What : regulated Probability volume $P$ → inferred Depth map $D$
How : Expectation value along depth direction = Probability weighted sum over all depth hypothesis
= Soft argmin → fully differentiable operation & armax effect
- $P(d)$ : probability estimation for all pixels at depth $d$
- $d$ : depth hypothesis uniformly sampled within [ $d_{min}$ , $d_{max}$ ]
Output : depth map (same size to 2D img feature maps = 1/4 size of input img)

Probability Map

Why(Observation) : Multi-scale 3D CNN은 probability를 single model로 정규화하는 기능을 가졌지만, falsely matched pixels의 경우 scattered distribution을 띄기에 one peak에 집중 불가
Definition : The quality of depth estimation $\hat{d}$ = GT depth가 estimation 근처의 작은 범위 내에 있을 확률
How : Probability sum over 4 nearest depth hypothesis to measure estimation quality
→ Effect : better depth map filtering, outlier filtering

def get_propability_map(cv, depth_map, depth_start, depth_interval):
    """ get probability map from cost volume """

    def _repeat_(x, num_repeats):
        """ repeat each element num_repeats times """
        x = tf.reshape(x, [-1])
        ones = tf.ones((1, num_repeats), dtype='int32')
        x = tf.reshape(x, shape=(-1,1))
        x = tf.matmul(x, ones)
        return tf.reshape(x, [-1])

    shape = tf.shape(depth_map)
    batch_size = shape[0]
    height = shape[1]
    width = shape[2]
    depth = tf.shape(cv)[1]

    # byx coordinate, batched & flattened
    b_coordinates = tf.range(batch_size)
    y_coordinates = tf.range(height)
    x_coordinates = tf.range(width)
    b_coordinates, y_coordinates, x_coordinates = tf.meshgrid(b_coordinates, y_coordinates, x_coordinates)
    b_coordinates = _repeat_(b_coordinates, batch_size)
    y_coordinates = _repeat_(y_coordinates, batch_size)
    x_coordinates = _repeat_(x_coordinates, batch_size)

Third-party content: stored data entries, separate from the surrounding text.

-- ==== Sys2Proof/Machine/Turn.lean ====
section
/-! DEFINITION. The turn of the cores within a clock, the end of a clock (R4, R6, R171, R292, R314, R374), and what the core in
focus fetches (R110, R116, R234); where a bundle is placed for the first instruction (L4). -/

namespace Sys2Proof.Machine

/-- R372: a rejected image has halted the bring-up. -/
def State.bringUpRejected (s : State) : Bool := match s.plat.bringup with
  | .rejected _ => true
  | _ => false

/-- What the core in focus may issue: a bundle, or why it waits, or the fault of its fetch. -/
inductive Ready where
  | go (n : Nat)
  | wait (st : Stall)
  | fault (code : BitVec 8)
deriving DecidableEq, Repr, Inhabited

/-- R234: a publication is performed before any later fetch. -/
def Core.publishing (c : Core) : Bool := c.ops.any fun o => match o.kind with
  | .pubc _ _ => true
  | _ => false

/-- The next bundle: of the captured body while a loop is active (R116), else by a fetch. -/
def State.nextBundle (s : State) : Ready :=
  match s.core.loopSt.posOf s.core.pc with
  | some k => .go (s.core.loopSt.body.getD k 0).toNat
  | none =>
    if s.core.publishing then .wait .publication
    else match s.fetch s.core.pc with
      | .ok n => .go n
      | .miss => .wait (.loopFetch s.core.pc)
      | .walk => .wait (.walk s.core.csr.sec s.core.pc.toNat)
      | .fault code => .fault code

/-! ### The halves at a SWAPI's target (R113, R383) -/

/-- The half that holds the target of a SWAPI becomes active in the clock the target issues. -/
def takeSwap (c : Core) : Core :=
  { c with
    loopSt := { c.loopSt with swap := none }
    mem := { c.mem with activeHi :=
      if c.loopSt.swap = some c.pc then decide (iloBase + 65536 ≤ c.pc.toNat) else c.mem.activeHi } }

/-- A bundle that has stalled has not issued: the halves stand as they did. -/
def keepSwap (old c : Core) : Core :=
  if c.stall.isSome then
    { c with loopSt := { c.loopSt with swap := old.loopSt.swap }, mem := { c.mem with activeHi := old.mem.activeHi } }
  else c

/-- No bundle issues in this clock: the fetch waits (R6). -/
def State.stallFetch (s : State) (st : Stall) : State :=
  { s with draws := s.draws + 1, core := { s.core with issued := true, stall := some st, waited := 0 } }

/-- The fault of a fetch, with the bundle's address (R284, R336, R351). -/
def State.fetchFault (s : State) (code : BitVec 8) : State :=
  takeFault (openBundle s false) ⟨code, s.core.pc, none, false, none, true⟩

/-! ### The clock -/

/-- R374: the clusters frozen in a clock. -/
def clusterFrozen (p : Platform) (clock cluster : Nat) : Bool :=
  (vat p.freezes cluster).contains clock || (!p.therm.isEmpty && (clock + Config.thermPhase) % 8 != 0)

/-- R171, L9: in a frozen clock everything in the core's pipelines keeps its distance to the next bundle. -/
def shiftCore (c : Core) (clock : Nat) : Core :=
  let later (t : Nat) : Nat := if clock ≤ t then t + 1 else t
  { c with
    readyAt := if clock < c.readyAt then c.readyAt + 1 else c.readyAt
    flights := c.flights.map fun f => { f with due := later f.due }
    mx := { c.mx with
      ops := c.mx.ops.map fun o => { o with
        nextAt := if o.held then o.nextAt else later o.nextAt
        run := o.run.map fun r => { r with start := later r.start, leave := later r.leave, due := later r.due } }
      loads := c.mx.loads.map fun l => if l.held then l else { l with due := later l.due } } }

/-- R314, R308: a core from the end of a clock to the next. -/
def tickCore (p : Platform) (clock : Nat) (c : Core) : Core :=
  let c := { c with
    issued := false
    wdcount := if c.stat != .idle && !c.waiting then c.wdcount + 1 else c.wdcount
    waited := if c.frozen && c.waiting then c.waited + 1 else c.waited
    frozen := clusterFrozen p clock (clusterOf c.id) }
  if c.frozen then shiftCore c clock else c

/-- The core holds a line dirty (R276, R279). -/
def dirtyIn (line : Nat) (c : Core) : Bool := (c.mem.lines ++ c.mem.stash).any fun l => l.line == line && match l.st with
  | .m | .d _ _ _ _ _ => true
  | _ => false

/-- R269, R292: an uncorrectable error comes up (L80).  Of a line it poisons the home; in a clean copy it goes without notice. -/
def State.spoil (s : State) : Config.Upset → State
  | .word c w => s.modCore c fun k => if k.isScratch (8 * w) then { k with mem := { k.mem with badWords := insertNew w k.mem.badWords } } else k
  | .row c r => s.modCore c fun k => if r < 65536 then { k with mx := { k.mx with badRows := insertNew r k.mx.badRows } } else k
  | .line l =>
    if s.inL2 l || s.cores.any (dirtyIn l) then { s with store := { s.store with poison := insertNew l s.store.poison } } else s

/-- The uncorrectable error of a clock, if one comes up. -/
def State.upsets (s : State) : State := match Config.upset s.clock with
  | some u => s.spoil u
  | none => s

/-- The next clock begins once the L2 slices have settled; core 0 has its turn first, and what the host asked for and still waits is
tried again (R288). -/
def State.nextClock (s : State) : State :=
  let t := s.clock + 1
  let p := { s.plat with frozenCount := vtab 16 fun k => vat s.plat.frozenCount k + if clusterFrozen s.plat t k then 1 else 0 }
  let s := s.settleL2.upsets.announce.writeRecords
  let s := { s with inputs := s.host.pending ++ s.inputs, host := { s.host with pending := [] } }
  match (s.core :: s.before).reverse.map (tickCore p t) with
  | [] => { s with clock := t, plat := p }
  | c :: l => { s with clock := t, plat := p, before := [], core := c, after := l }

/-- The turn passes to the next core, and after the last the clock ends; the Tumbler of the core scans (R332). -/
def State.rotate (s : State) : State :=
  let s := s.scanTumbler
  match s.after with
  | c :: l => { s with before := s.core :: s.before, core := c, after := l }
  | [] => s.nextClock

/-! ### Placing a bundle (L4) -/

/-- The machine with a bundle at the first address of ILO, which the core in focus is about to issue. -/
def State.placeBundle (s : State) (n : Nat) : State :=
  let c := s.core
  { s with
    inputs := []
    iss := none
    core := { c with
      stat := .running
      pc := BitVec.ofNat 48 iloBase
      readyAt := 0
      issued := false
      returning := false
      frozen := false
      loopSt := { c.loopSt with levels := [], body := [], pos := 0, swap := none }
      claim := { c.claim with ilo := true }
      mem := { c.mem with activeHi := false, ih := wrNat c.mem.ih 0 32 n, ihClean := insertNew 0 c.mem.ihClean } } }

end Sys2Proof.Machine
end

    # d coordinate (floored and ceiled), batched & flattened
    d_coordinates = tf.reshape((depth_map - depth_start) / depth_interval, [-1])
    d_coordinates_left0 = tf.clip_by_value(tf.cast(tf.floor(d_coordinates), 'int32'), 0, depth - 1)
    d_coordinates_left1 = tf.clip_by_value(d_coordinates_left0 - 1, 0, depth - 1)
    d_coordinates1_right0 = tf.clip_by_value(tf.cast(tf.ceil(d_coordinates), 'int32'), 0, depth - 1)
    d_coordinates1_right1 = tf.clip_by_value(d_coordinates1_right0 + 1, 0, depth - 1)

    # voxel coordinates
    voxel_coordinates_left0 = tf.stack(
        [b_coordinates, d_coordinates_left0, y_coordinates, x_coordinates], axis=1)
    voxel_coordinates_left1 = tf.stack(
        [b_coordinates, d_coordinates_left1, y_coordinates, x_coordinates], axis=1)
    voxel_coordinates_right0 = tf.stack(
        [b_coordinates, d_coordinates1_right0, y_coordinates, x_coordinates], axis=1)
    voxel_coordinates_right1 = tf.stack(
        [b_coordinates, d_coordinates1_right1, y_coordinates, x_coordinates], axis=1)

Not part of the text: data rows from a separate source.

/-- Scalar and local accesses as they are performed (R147, R197, R199, R201, R291, R292). -/
def scalarPerformed (s : State) (o : TokOp) : Prop :=
  (∀ a w d pa, o.kind = .sld a w d → Lies s a (2 ^ (w.toNat % 4)) pa → pa / 128 ∉ s.store.poison →
    Gives s o (LandsWord s o d (loadedWord w (rdNat s.store.bytes pa (2 ^ (w.toNat % 4)))))) ∧
  (∀ a sc d pa, o.kind = .slda a sc d → Lies s a 8 pa → pa / 128 ∉ s.store.poison →
    Gives s o (LandsWord s o d (BitVec.ofNat 64 (rdNat s.store.bytes pa 8)))) ∧
  (∀ a n x pa, o.kind = .sst a n x → Lies s a n pa → (pa / 128 ∉ s.store.poison ∨ n = 128) →
    Gives s o fun t => Fallen s t o none ∧ rdBytes t.store.bytes pa n = toBytes n x.toNat ∧ sameBut s t pa n ∧
      t.core.regs.s = s.core.regs.s ∧ (isDevice pa = true → 0 < n → isClean t.store (pa / 128) = false)) ∧
  (∀ a sc x pa, o.kind = .sstrl a sc x → Lies s a 8 pa → pa / 128 ∉ s.store.poison →
    Gives s o fun t => Fallen s t o none ∧ rdBytes t.store.bytes pa 8 = toBytes 8 x.toNat ∧ sameBut s t pa 8 ∧
      t.core.regs.s = s.core.regs.s) ∧
  (∀ a ctl sc x d pa, o.kind = .satom a ctl sc x d → Lies s a (atomSize ctl) pa → pa / 128 ∉ s.store.poison →
    let n := atomSize ctl
    let old := rdNat s.store.bytes pa n
    Gives s o fun t => Fallen s t o none ∧ sameBut s t pa n ∧ t.core.regs.s.get d = landed s d (BitVec.ofNat 64 old) ∧
      rdNat t.store.bytes pa n = atomOp (ctl.toNat % 16) n old (x.toNat % 2 ^ (8 * n)) % 2 ^ (8 * n)) ∧
  (∀ a ctl sc cmp new d pa, o.kind = .scas a ctl sc cmp new d → Lies s a (atomSize ctl) pa → pa / 128 ∉ s.store.poison →
    let n := atomSize ctl
    let old := rdNat s.store.bytes pa n
    Gives s o fun t => Fallen s t o none ∧ sameBut s t pa n ∧ t.core.regs.s.get d = landed s d (BitVec.ofNat 64 old) ∧
      rdNat t.store.bytes pa n = (if old = cmp.toNat % 2 ^ (8 * n) then new.toNat % 2 ^ (8 * n) else old)) ∧
  (∀ d x, o.kind = .local [(.s d, .w x, BitVec.allOnes 64)] → Gives s o (LandsWord s o d x)) ∧
  (∀ d m x, o.kind = .local [(.v d, .v x, m)] → Gives s o (LandsLanes s o d m x)) ∧
  ∀ a w d pa x, o.kind = .sld a w d → a.xl a.va = some x → pa = x.paOf a.va → isReg pa = false →
    (s.deadHome pa = true → Gives s o fun t => Failed s t o ⟨0x2D, BitVec.ofNat 48 (pa / 128 * 128)⟩ ∧
      t.core.regs.s.get d = landed s d 0 ∧ t.store = s.store) ∧
    (s.deadHome pa = false → pa / 128 ∈ s.store.poison → Gives s o fun t => Failed s t o ⟨0x1F, BitVec.ofNat 48 a.va⟩ ∧
      t.core.regs.s.get d = landed s d 0 ∧ t.store = s.store)

/-- Vector accesses (R147, R149, R155). -/
def vectorPerformed (s : State) (o : TokOp) : Prop :=
  (∀ a act d, o.kind = .vld a act d → a.va % 4 = 0 → PiecesLie s a (vpieces a.va act) → Gives s o (LandsLanes s o d act (lanesAt s a))) ∧
  (∀ a valid d p, o.kind = .vldff a valid d p → a.va % 4 = 0 → PiecesLie s a (vpieces a.va valid) →
    Gives s o fun t => LandsLanes s o d valid (lanesAt s a) t ∧ t.core.regs.p.get p = valid) ∧
  ∀ a act x, o.kind = .vst a act x → VLies s a act →
    Gives s o fun t => Fallen s t o none ∧ lanesStored s t a act x ∧ t.core.regs.v = s.core.regs.v

/-- Push stores, up to the end of their deliveries (R162). -/
def pushPerformed (s : State) (o : TokOp) : Prop :=
  (∀ a x cores pa, o.kind = .sstp a x cores → Lies s a 8 pa → pa / 128 ∉ s.store.poison → Pushable s a a.va →
    (∀ c ∈ coreSet cores, s.deadCore c = false) →
    Gives s o fun t => rdBytes t.store.bytes pa 8 = toBytes 8 x.toNat ∧ sameBut s t pa 8 ∧ pushed s t o a [a.va] cores) ∧
  (∀ a act x cores, o.kind = .vstp a act x cores → a.va % 256 = 0 → VLies s a act → Pushable s a a.va → Pushable s a (a.va + 128) →
    (∀ c ∈ coreSet cores, s.deadCore c = false) →
    Gives s o fun t => lanesStored s t a act x ∧ pushed s t o a [a.va, a.va + 128] cores) ∧
  (o.kind = .pushing [] → Gives s o fun t => Fallen s t o none ∧ t.store = s.store)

    # get probability image by gathering and interpolation
    prob_map_left0 = tf.gather_nd(cv, voxel_coordinates_left0)
    prob_map_left1 = tf.gather_nd(cv, voxel_coordinates_left1)
    prob_map_right0 = tf.gather_nd(cv, voxel_coordinates_right0)
    prob_map_right1 = tf.gather_nd(cv, voxel_coordinates_right1)
    prob_map = prob_map_left0 + prob_map_left1 + prob_map_right0 + prob_map_right1
    prob_map = tf.reshape(prob_map, [batch_size, height, width, 1])

    return prob_map


### model.py -> def inference
    # depth map by softArgmin
    with tf.name_scope('soft_arg_min'):
        # probability volume by soft max
        probability_volume = tf.nn.softmax(
            tf.scalar_mul(-1, filtered_cost_volume), axis=1, name='prob_volume')
        # depth image by soft argmin
        volume_shape = tf.shape(probability_volume)
        soft_2d = []
        for i in range(FLAGS.batch_size):
            soft_1d = tf.linspace(depth_start[i], depth_end[i], tf.cast(depth_num, tf.int32))
            soft_2d.append(soft_1d)
        soft_2d = tf.reshape(tf.stack(soft_2d, axis=0), [volume_shape[0], volume_shape[1], 1, 1])
        soft_4d = tf.tile(soft_2d, [1, 1, volume_shape[2], volume_shape[3]])
        estimated_depth_map = tf.reduce_sum(soft_4d * probability_volume, axis=1)
        estimated_depth_map = tf.expand_dims(estimated_depth_map, axis=3)

    # probability map
    prob_map = get_propability_map(probability_volume, estimated_depth_map, depth_start, depth_interval)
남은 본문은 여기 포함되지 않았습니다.